The safety profile of pegaptanib is favorable at 2 years. The most common ocular adverse events were transient, mild to moderate in intensity, and related to injection preparation and procedure. The injection procedure itself can lead to serious ocular adverse events at a rate of 2.1 to 2.3%/year (endophthalmitis 1.3%/patient, retinal detachment 0.6%/patient, traumatic cataract 0.6%/patient). In events associated with systemic VEGF inhibition, or in severe ocular complications when compared to sham treated subjects, there was no evidence of an increase in deaths.

Pegaptanib was approved as the first anti-VEGF agent by the FDA in December 2004 and by the European Medicines Agency in January 2006 for all lesion types in neovascular AMD. Similar to vPDT monotherapy, the benefit of a pegaptanib is limited to visual stabilization with an overall inability to improve vision. This warrants clinicians to examine the risks of intravitreal injections versus vPDt.

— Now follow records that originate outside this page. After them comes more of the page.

-- ==== Sys2Proof/Cfg/Fio.lean ====
section
/-! DEFINITION. The FIO section of the Manifest (spec/09_field_io.md R310, R330). -/

namespace Sys2Proof

/-- Owners of an output, in the order of FIO_CH_CFG.OWNER (R310, R335). -/
inductive Owner where
  | trip | logic | host
deriving DecidableEq, Repr, Inhabited

/-- The encoding of an owner (R335). -/
def Owner.num : Owner → Nat
  | .trip => 0 | .logic => 1 | .host => 2

/-- SAFE (R322, R335). -/
inductive SafeLevel where
  | off | on | hold
deriving DecidableEq, Repr, Inhabited

/-- The encoding of SAFE (R335). -/
def SafeLevel.num : SafeLevel → Nat
  | .off => 0 | .on => 1 | .hold => 2

/-- MODE with the settings that go with it (R310, R330). Times in ns, currents in µA. -/
inductive ChMode where
  | input (debounce : Ns)
  | output (owner : Owner) (gang : Gang) (safe : SafeLevel) (resumeManual : Bool) (darkPulse : Bool)
      (ovlRetry : Nat) (owOnLevel : Nat)
deriving DecidableEq, Repr, Inhabited

/-- A created channel (R330). -/
structure FioChCfg where
  ch : Nat
  mode : ChMode
  owEnable : Bool := true
  owTime : Ns := msec 100
deriving DecidableEq, Repr, Inhabited

/-- The settings of a group (R330). -/
structure FioGroupCfg where
  group : Nat
  wdTime : Ns := msec 10
  dpWidth : Ns := usec 100
  dpInterval : Ns := secs 1
deriving DecidableEq, Repr, Inhabited

/-- The FIO section. -/
structure FioCfg where
  channels : List FioChCfg := []
  groups : List FioGroupCfg := []
deriving DecidableEq, Repr, Inhabited

end Sys2Proof
end

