-- ==== Sys2Proof/Syntax.lean ====
section
/-! DEFINITION. The commands of the SNT192: one constructor for each step of spec/opcode_table.json, with the operands that come from outside the block. A berth command names its berth; what it asks for stands in the berth's entry (R485, R487). -/

namespace Sys2Proof

open Sys2Proof.Machine

/-- The commands. -/
inductive Instr where
  /-- SUPPLY_LEVEL_CHANGE (R553). -/
  | supplyLevelChange (vlb : Bool) (mv : Nat)
  /-- SUPPLY_VALID (R554). -/
  | supplyValid
  /-- SUPPLY_SINGLE (R554). -/
  | supplySingle
  /-- STARTUP_STAGE (R556). -/
  | startupStage (x : BootIn)
  /-- LASTWORDS_ENTRY (R562). -/
  | lastwordsEntry
  /-- LASTWORDS_END (R563). -/
  | lastwordsEnd
  /-- RST_N_RESET (R565). -/
  | rstNReset (held : Ns)
  /-- SYSTEM_WATCHDOG_EXPIRY (R565). -/
  | systemWatchdogExpiry
  /-- HOT_RESET (R566). -/
  | hotReset
  /-- PERST_RESET (R566). -/
  | perstReset
  /-- XREF_LOSS (R87). -/
  | xrefLoss
  /-- XREF_RETURN (R88). -/
  | xrefReturn
  /-- REF_QUALIFIED (R88). -/
  | refQualified (q : RefSeen)
  /-- TCXO_LOSS (R89). -/
  | tcxoLoss
  /-- SPLL_LOCKED (R94). -/
  | spllLocked (l : LoopId)
  /-- SPLL_QUALIFIED (R94). -/
  | spllQualified (l : LoopId)
  /-- SPLL_LOSS_OF_LOCK (R94). -/
  | spllLossOfLock (x : LossSeen)
  /-- SPLL_RETRY (R94). -/
  | spllRetry (l : LoopId)
  /-- CLK_GUARD (R93). -/
  | clkGuard (d : Nat)
  /-- CLK_RETUNE (R98). -/
  | clkRetune (b : Nat)
  /-- RETUNE_TIMEOUT (R99). -/
  | retuneTimeout
  /-- CLK_LOOP_RESET (R94). -/
  | clkLoopReset (b : Nat)
  /-- MEAS_STROBE (R101). -/
  | measStrobe (steer : Num)
  /-- MPLL_LOL (R103). -/
  | mpllLol
  /-- MPLL_REQUALIFIED (R103). -/
  | mpllRequalified
  /-- DEGRADED_END (R106). -/
  | degradedEnd
  /-- DRAM_RETRAIN_DONE (R104). -/
  | dramRetrainDone
  /-- PARTNER_RESET (R112). -/
  | partnerReset (x src d token : Nat) (aligned : Bool)
  /-- DOMAIN_STOPPED (R114). -/
  | domainStopped (d : Nat)
  /-- STOPPED_DOMAIN_ACCESS (R115). -/
  | stoppedDomainAccess (offset : Nat) (write : Bool)
  /-- TIDE_RATE_RECOMPUTE (R60). -/
  | tideRateRecompute
  /-- HANDOVER_START (R61). -/
  | handoverStart
  /-- TIDE_CYCLE_CARRY (R46). -/
  | tideCycleCarry
  /-- TIDE_FALLBACK (R64). -/
  | tideFallback
  /-- PILOT_UPDATE (R50). -/
  | pilotUpdate (x : PilotIn)
  /-- TIDE_PIN (R58). -/
  | tidePin (b : Nat)
  /-- TIDE_UNPIN (R58). -/
  | tideUnpin (b : Nat)
  /-- TIDE_MARK_ARM (R71). -/
  | tideMarkArm (b : Nat)
  /-- TIDE_MARK_FIRE (R70). -/
  | tideMarkFire
  /-- POW_CLOSE_REQUEST (R75). -/
  | powCloseRequest (b : Nat)
  /-- POW_TOUCH (R77). -/
  | powTouch (pw touch : Nat)
  /-- POW_NO_TOUCH (R77). -/
  | powNoTouch (pw : Nat)
  /-- TIDE_CONV_GO (R85). -/
  | tideConvGo (dir : Bool)
  /-- TIDE_CONV_DONE (R85). -/
  | tideConvDone
  /-- FAST_LANE_PERIOD (R19). -/
  | fastLanePeriod (x : FastIn)
  /-- PHASOR_LANE_PERIOD (R156). -/
  | phasorLanePeriod (x : PhasorIn)
  /-- ACQ_INTEG_HOLD_END (R139). -/
  | acqIntegHoldEnd (c : Nat)
  /-- ACQ_COEF_WRITE (R132). -/
  | acqCoefWrite (c : Nat) (bankB : Bool) (k : Nat) (v : Word)
  /-- ACQ_BANK_WRITE (R132). -/
  | acqBankWrite (c : Nat) (v : Word)
  /-- ACQ_SWAP (R134). -/
  | acqSwap (b : Nat)
  /-- ACQ_SWAP_START (R135). -/
  | acqSwapStart (c : Nat)
  /-- ACQ_FADE_DONE (R135). -/
  | acqFadeDone (c : Nat)
  /-- ACQ_SETTLE_END (R136). -/
  | acqSettleEnd (c : Nat)
  /-- LANE_DISAGREE_EPISODE_END (R191). -/
  | laneDisagreeEpisodeEnd (e : Nat)
  /-- PROT_KAT_DONE (R192). -/
  | protKatDone (x : KatIn)
  /-- PROT_KAT_PERIODIC (R192). -/
  | protKatPeriodic
  /-- SG_SELECT (R188). -/
  | sgSelect (b : Nat)
  /-- SG_DEFER_EXPIRY (R188). -/
  | sgDeferExpiry
  /-- DIFF_LAUNCH (R218). -/
  | diffLaunch (z : Nat)
  /-- SUM_FRAME_RX (R219). -/
  | sumFrameRx (x : SumIn)
  /-- DIFF_DEADLINE (R222). -/
  | diffDeadline (z : Nat)
  /-- FORM_CONTROL_CYCLE (R241). -/
  | formControlCycle (u : Nat)
  /-- FORM_COMPUTE (R241). -/
  | formCompute (u : Nat)
  /-- FORM_LOCKSTEP (R242). -/
  | formLockstep (u : Nat)
  /-- FORM_LOCKSTEP_TEST_DONE (R242). -/
  | formLockstepTestDone (u : Nat) (pass : Bool)
  /-- FRT_END (R258). -/
  | frtEnd (u : Nat)
  /-- FRT_ENVELOPE (R257). -/
  | frtEnvelope (u : Nat)
  /-- FORM_READY (R259). -/
  | formReady (u : Nat)
  /-- FORM_START (R262). -/
  | formStart (b : Nat)
  /-- FORM_BLACK_START (R262). -/
  | formBlackStart (b : Nat)
  /-- FORM_CONNECT_DONE (R259). -/
  | formConnectDone (u : Nat)
  /-- FORM_ENERGISE_TIMEOUT (R266). -/
  | formEnergiseTimeout (u : Nat)
  /-- FORM_RESYNC (R268). -/
  | formResync (b : Nat)
  /-- FORM_RESYNC_CANCEL (R259). -/
  | formResyncCancel (b : Nat)
  /-- FORM_RESYNC_TIMEOUT (R259). -/
  | formResyncTimeout (u : Nat)
  /-- FORM_STOP (R262). -/
  | formStop (b : Nat)
  /-- FORM_STOPPED (R259). -/
  | formStopped (u : Nat)
  /-- FORM_BLOCK (R262). -/
  | formBlock (b : Nat)
  /-- FORM_RESET (R262). -/
  | formReset (b : Nat)
  /-- FORM_SETPOINT (R263). -/
  | formSetpoint (b : Nat)
  /-- FORM_STAGE (R264). -/
  | formStage (b : Nat)
  /-- FORM_STEP_APPLY (R264). -/
  | formStepApply (u : Nat)
  /-- FORM_AUTOSTART (R265). -/
  | formAutostart (u : Nat)
  /-- BRIDGE_RESTORE (R272). -/
  | bridgeRestore (b : Nat)
  /-- FORM_CIRC_TRIP (R271). -/
  | formCircTrip (u : Nat)
  /-- FORM_HOLD_TIMEOUT (R275). -/
  | formHoldTimeout (u : Nat)
  /-- GATE_UPLINK_RX (R294). -/
  | gateUplinkRx (x : UplinkIn)
  /-- GATE_REPEAT (R295). -/
  | gateRepeat (br : Nat)
  /-- GATE_BLOCK_IDLE_SEND (R296). -/
  | gateBlockIdleSend (br : Nat)
  /-- GATE_LINK_DOWN (R302). -/
  | gateLinkDown (br : Nat)
  /-- GATE_LINK_UP (R302). -/
  | gateLinkUp (br : Nat)
  /-- GATE_CLEAR (R297). -/
  | gateClear (b : Nat)
  /-- FIO_COUPLER_FRAME (R309). -/
  | fioCouplerFrame (x : CouplerIn)
  /-- FIO_GROUP_LOST (R309). -/
  | fioGroupLost (g : Nat)
  /-- FIO_HANDSHAKE (R311). -/
  | fioHandshake (g : Nat) (ok : Bool)
  /-- FIO_INPUT_EDGE (R313). -/
  | fioInputEdge (ch : Nat) (level : Bool) (stamp : Word) (stable : Ns)
  /-- FIO_TIME_SYNC (R314). -/
  | fioTimeSync (g : Nat)
  /-- FIO_SYNC_LOST (R314). -/
  | fioSyncLost (g : Nat)
  /-- FIO_OUTPUT_COMMAND (R321). -/
  | fioOutputCommand (ch : Nat)
  /-- FIO_SET (R310). -/
  | fioSet (b : Nat)
  /-- FIO_OVERLOAD (R318). -/
  | fioOverload (ch : Nat) (limit : Bool)
  /-- FIO_OVL_RETRY (R319). -/
  | fioOvlRetry (ch : Nat)
  /-- FIO_CLEAR (R319). -/
  | fioClear (b : Nat)
  /-- FIO_OVERTEMP (R320). -/
  | fioOvertemp (ch : Nat) (hot : Bool)
  /-- FIO_WATCHDOG (R322). -/
  | fioWatchdog (g : Nat)
  /-- FIO_SCHED_EDGE (R323). -/
  | fioSchedEdge (g id : Nat)
  /-- FIO_DARK_PULSE (R326). -/
  | fioDarkPulse (x : DarkIn)
  /-- FIO_BACKFEED_PROBE (R327). -/
  | fioBackfeedProbe (x : ProbeIn)
  /-- FIO_OPEN_WIRE (R325). -/
  | fioOpenWire (ch : Nat)
  /-- FIO_INDETERMINATE (R325). -/
  | fioIndeterminate (ch : Nat)
  /-- FIO_SUPPLY (R328). -/
  | fioSupply (g mv : Nat)
  /-- FIO_RESUME (R329). -/
  | fioResume (b : Nat)
  /-- LOGIC_TASK_RELEASE (R343). -/
  | logicTaskRelease (t : Nat)
  /-- LOGIC_EVENT_SOURCE (R344). -/
  | logicEventSource (t src : Nat)
  /-- LOGIC_OUTPUT_WRITE (R348). -/
  | logicOutputWrite (x : WriteIn)
  /-- LOGIC_COMMIT_DONE (R361). -/
  | logicCommitDone (m : Nat)
  /-- LOGIC_HALT (R356). -/
  | logicHalt (ecc : Bool)
  /-- LOGIC_START (R356). -/
  | logicStart (b : Nat)
  /-- LOGIC_STOP (R357). -/
  | logicStop (b : Nat)
  /-- LOGIC_READ (R350). -/
  | logicRead (b : Nat)
  /-- LOGIC_WRITE (R350). -/
  | logicWrite (b : Nat)
  /-- LOGIC_EVENT (R340). -/
  | logicEvent (b : Nat)
  /-- LOGIC_STAGE (R363). -/
  | logicStage (b : Nat)
  /-- LOGIC_EXCHANGE (R364). -/
  | logicExchange (m : Nat)
  /-- LOGIC_EXCH_FAIL (R365). -/
  | logicExchFail (m : Nat)
  /-- RIO_IN_SEND (R353). -/
  | rioInSend (slot : Nat)
  /-- RIO_PAYLOAD_RX (R353). -/
  | rioPayloadRx (src : Nat) (p : RioPayload)
  /-- LOGIC_STATION_DROP (R354). -/
  | logicStationDrop (slot : Nat)
  /-- LOGIC_STATION_SAFE (R355). -/
  | logicStationSafe (slot : Nat)
  /-- CAPT_ARM (R384). -/
  | captArm (b : Nat)
  /-- CAPT_DISARM (R384). -/
  | captDisarm (b : Nat)
  /-- CAPT_MANUAL_TRIGGER (R382). -/
  | captManualTrigger (b : Nat)
  /-- CAPT_SET (R386). -/
  | captSet (b : Nat)
  /-- CAPT_LOCK (R391). -/
  | captLock (b : Nat)
  /-- CAPT_UNLOCK (R391). -/
  | captUnlock (b : Nat)
  /-- CAPT_LOCK_LAPSED (R391). -/
  | captLockLapsed (e : Nat)
  /-- CAPT_CONDITION_MET (R383). -/
  | captConditionMet (e cond : Nat)
  /-- CAPT_WINDOW_END (R383). -/
  | captWindowEnd (e : Nat)
  /-- CAPT_DONE (R384). -/
  | captDone (e : Nat)
  /-- BAR2_READ (R596). -/
  | bar2Read (offset : Nat) (ecc : Bool)
  /-- BAR2_WRITE (R596). -/
  | bar2Write (offset : Nat)
  /-- LOG_INTAKE (R407). -/
  | logIntake
  /-- LOG_COMMIT_DONE (R405). -/
  | logCommitDone (readback : Bool)
  /-- LOG_TAIL_UPDATE (R409). -/
  | logTailUpdate
  /-- LOG_TAIL_FOLD (R409). -/
  | logTailFold
  /-- LOG_H_CURSOR_WRITE (R414). -/
  | logHCursorWrite (h : Nat) (lo : Word)
  /-- LOG_H_STAT_READ (R415). -/
  | logHStatRead (h : Nat)
  /-- LOG_CHECK_FAIL_WINDOW_END (R417). -/
  | logCheckFailWindowEnd
  /-- LOG_STAGE_READ (R592). -/
  | logStageRead
  /-- NET_LINK (R428). -/
  | netLink (p : Nat) (up : Bool) (mbps : Nat)
  /-- NET_FRAME_RX (R433). -/
  | netFrameRx (x : FrameIn)
  /-- NET_MAC_AGE (R432). -/
  | netMacAge
  /-- NET_GCL_ENTRY (R435). -/
  | netGclEntry (p : Nat)
  /-- NET_PORT_ADMIN (R429). -/
  | netPortAdmin (b : Nat)
  /-- HSR_SUPERVISION_SEND (R439). -/
  | hsrSupervisionSend (k : Nat)
  /-- NET_RING_OPEN (R439). -/
  | netRingOpen (k : Nat)
  /-- HSR_DUP_EXPIRY (R438). -/
  | hsrDupExpiry (k : Nat)
  /-- HSR_NODE_EXPIRY (R439). -/
  | hsrNodeExpiry (k : Nat)
  /-- PTP_SYNC_RX (R445). -/
  | ptpSyncRx (x : SyncIn)
  /-- PTP_SLEW_DONE (R445). -/
  | ptpSlewDone
  /-- PTP_LOCK_CHANGE (R446). -/
  | ptpLockChange
  /-- PTP_FOLLOWUP_LOST (R444). -/
  | ptpFollowupLost
  /-- PTP_PDELAY (R441). -/
  | ptpPdelay (x : PdelayIn)
  /-- PTP_SEND (R441). -/
  | ptpSend (p : Nat)
  /-- HOLDOVER_START (R447). -/
  | holdoverStart
  /-- PTP_FREE (R447). -/
  | ptpFree
  /-- GOOSE_FRAME_RX (R451). -/
  | gooseFrameRx (f : GooseFrame)
  /-- GOOSE_TAL_EXPIRED (R451). -/
  | gooseTalExpired (n : Nat)
  /-- GOOSE_PUBLISH_CHANGE (R452). -/
  | goosePublishChange (q : Nat)
  /-- GOOSE_RETRANSMIT (R452). -/
  | gooseRetransmit (q : Nat)
  /-- SV_FRAME_RX (R453). -/
  | svFrameRx (f : SvFrame)
  /-- NET_SV_LOST (R453). -/
  | netSvLost (n : Nat)
  /-- HEALTH_GOOSE_PUBLISH (R585). -/
  | healthGoosePublish
  /-- CHK_E_GO (R474). -/
  | chkEGo (n : Nat) (v : Word)
  /-- CHK_E_DONE (R474). -/
  | chkEDone (x : ChkIn)
  /-- CHK_KAT (R475). -/
  | chkKat (x : ChkKatIn)
  /-- HOST_SQ_DB (R484). -/
  | hostSqDb (r : Nat) (v : Word)
  /-- HOST_ENTRY_ARRIVAL (R489). -/
  | hostEntryArrival (r : Nat) (e : Entry)
  /-- BERTH_BULK_DONE (R488). -/
  | berthBulkDone (b : Nat)
  /-- BERTH_SIG_DONE (R530). -/
  | berthSigDone (b : Nat) (valid : Bool)
  /-- HOST_COMPLETION_WRITE (R486). -/
  | hostCompletionWrite (b : Nat)
  /-- HOST_CQ_DB (R486). -/
  | hostCqDb (r : Nat) (v : Word)
  /-- HOST_RING_CTRL_WRITE (R483). -/
  | hostRingCtrlWrite (r : Nat) (v : Word)
  /-- HOST_FR_DB (R434). -/
  | hostFrDb (x : FrDbIn)
  /-- HOST_LINK_DOWN (R482). -/
  | hostLinkDown
  /-- HOST_FORWARD_NO_ANSWER (R503). -/
  | hostForwardNoAnswer (req : Word)
  /-- BAR4_ACCESS (R504). -/
  | bar4Access (x : Bar4In)
  /-- REG_REQUEST_RX (R504). -/
  | regRequestRx (x : RegIn)
  /-- REG_ANSWER_RX (R504). -/
  | regAnswerRx (req : Word) (a : RegAnswer)
  /-- REG_TIMEOUT (R504). -/
  | regTimeout (req : Word)
  /-- ADEID_FRAME_RX (R499). -/
  | adeidFrameRx (x : AdeidIn)
  /-- ADEID_LINK_FRAME_SEND (R498). -/
  | adeidLinkFrameSend (q : Nat)
  /-- ADEID_LINK (R500). -/
  | adeidLink (x : AdeidLinkIn)
  /-- TOPO_HEARTBEAT (R501). -/
  | topoHeartbeat
  /-- ADEID_HEARTBEAT_LOSS (R501). -/
  | adeidHeartbeatLoss (n : Nat) (secondary : Bool)
  /-- DOOR_HOLD_RENEW (R506). -/
  | doorHoldRenew
  /-- DOOR_HOLD_LAPSE (R506). -/
  | doorHoldLapse
  /-- DOOR_OPEN_SCHEDULED (R558). -/
  | doorOpenScheduled (d : Nat)
  /-- DOOR_CLOSE (R510). -/
  | doorClose (b : Nat)
  /-- DOOR_OPEN (R510). -/
  | doorOpen (b : Nat)
  /-- PROVISION_ROOT (R526). -/
  | provisionRoot (b : Nat)
  /-- KEY_INSTALL (R527). -/
  | keyInstall (b : Nat)
  /-- MANIFEST_LOAD (R534). -/
  | manifestLoad (b : Nat)
  /-- MANIFEST_VERIFY_DONE (R531). -/
  | manifestVerifyDone (slotB : Bool)
  /-- MANIFEST_ACTIVATE (R535). -/
  | manifestActivate (b : Nat)
  /-- MANIFEST_ACTIVATE_EFFECT (R535). -/
  | manifestActivateEffect
  /-- MANIFEST_PROMOTE (R536). -/
  | manifestPromote (b : Nat) (fuses : Nat)
  /-- PROPOSE (R540). -/
  | propose (b : Nat)
  /-- CONFIRM (R541). -/
  | confirm (b : Nat)
  /-- PROPOSE_WITHDRAW (R542). -/
  | proposeWithdraw (b : Nat)
  /-- PROPOSAL_WINDOW_LAPSE (R542). -/
  | proposalWindowLapse (p : Nat)
  /-- DIAG_SELFTEST_PERIODIC (R575). -/
  | diagSelftestPeriodic (t : SelfTest) (l : LoopId) (pass : Bool)
  /-- DIAG_ECC_ERROR (R576). -/
  | diagEccError (x : EccIn)
  /-- MRAM_REFRESH_LINE (R577). -/
  | mramRefreshLine (line : Nat) (corrected : Bool)
  /-- MRAM_REFRESH_START (R577). -/
  | mramRefreshStart
  /-- DIAG_TEMP_READ (R579). -/
  | diagTempRead (x : List Int)
  /-- DIAG_AGE_MEASURE (R580). -/
  | diagAgeMeasure (x : List Nat)
  /-- LEDGER_COMMIT (R581). -/
  | ledgerCommit
  /-- DIAG_BUNDLE (R586). -/
  | diagBundle (b : Nat)
  /-- SNAPSHOT_LOW_WORD_READ (R10). -/
  | snapshotLowWordRead (who : Requester) (offset : Nat)
  /-- EVCNT_WORD0_READ (R595). -/
  | evcntWord0Read (who : Requester) (slot : Nat)
  /-- HOST_BERTH_USE_READ (R592). -/
  | hostBerthUseRead
  /-- W1C_WRITE (R9). -/
  | w1cWrite (offset : Nat) (v : Word)
  /-- BAR0_BAD_WRITE (R591). -/
  | bar0BadWrite
  /-- UNINST_ACCESS (R32). -/
  | uninstAccess (blk : Blk)
  /-- REGISTER_WRITE (R9). -/
  | registerWrite (offset : Nat) (v : Word) (who : Writer)
  /-- TCXO_QUALIFIED (R89). -/
  | tcxoQualified
  /-- XREF_QUALIFIED (R86). -/
  | xrefQualified (ppm : Num)
  /-- HOST_LINK_UP (R482). -/
  | hostLinkUp
  /-- ADEID_REQ_ID_EXPIRY (R497). -/
  | adeidReqIdExpiry
  /-- DOMAIN_CLOCK_RETURN (R114). -/
  | domainClockReturn (d : Nat)
deriving DecidableEq, Repr, Inhabited

end Sys2Proof
end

It is accepted now that intravitreal injections are well tolerated and safe when performed according to protocol. Though there is an increase in risk of endophthalmitis or retinal detachment with intravitreal injections, RPE atrophy and photoreceptor loss than can ensue after vPDt is far less common with anti-VEGF therapy. In our opinion, the benefits of pegaptanib therapy for AMD outweigh the risks even though pegaptanib treatment entails intravitreal injections every 6 weeks instead of PDT every 12 weeks. vPDT is not equally efficacious across the lesion subtypes and sizes, whereas pegaptanib has effect with all lesion subtypes and pharmacotherapy opens up the possibility of combination therapy in attacking neovascularization through multiple ways.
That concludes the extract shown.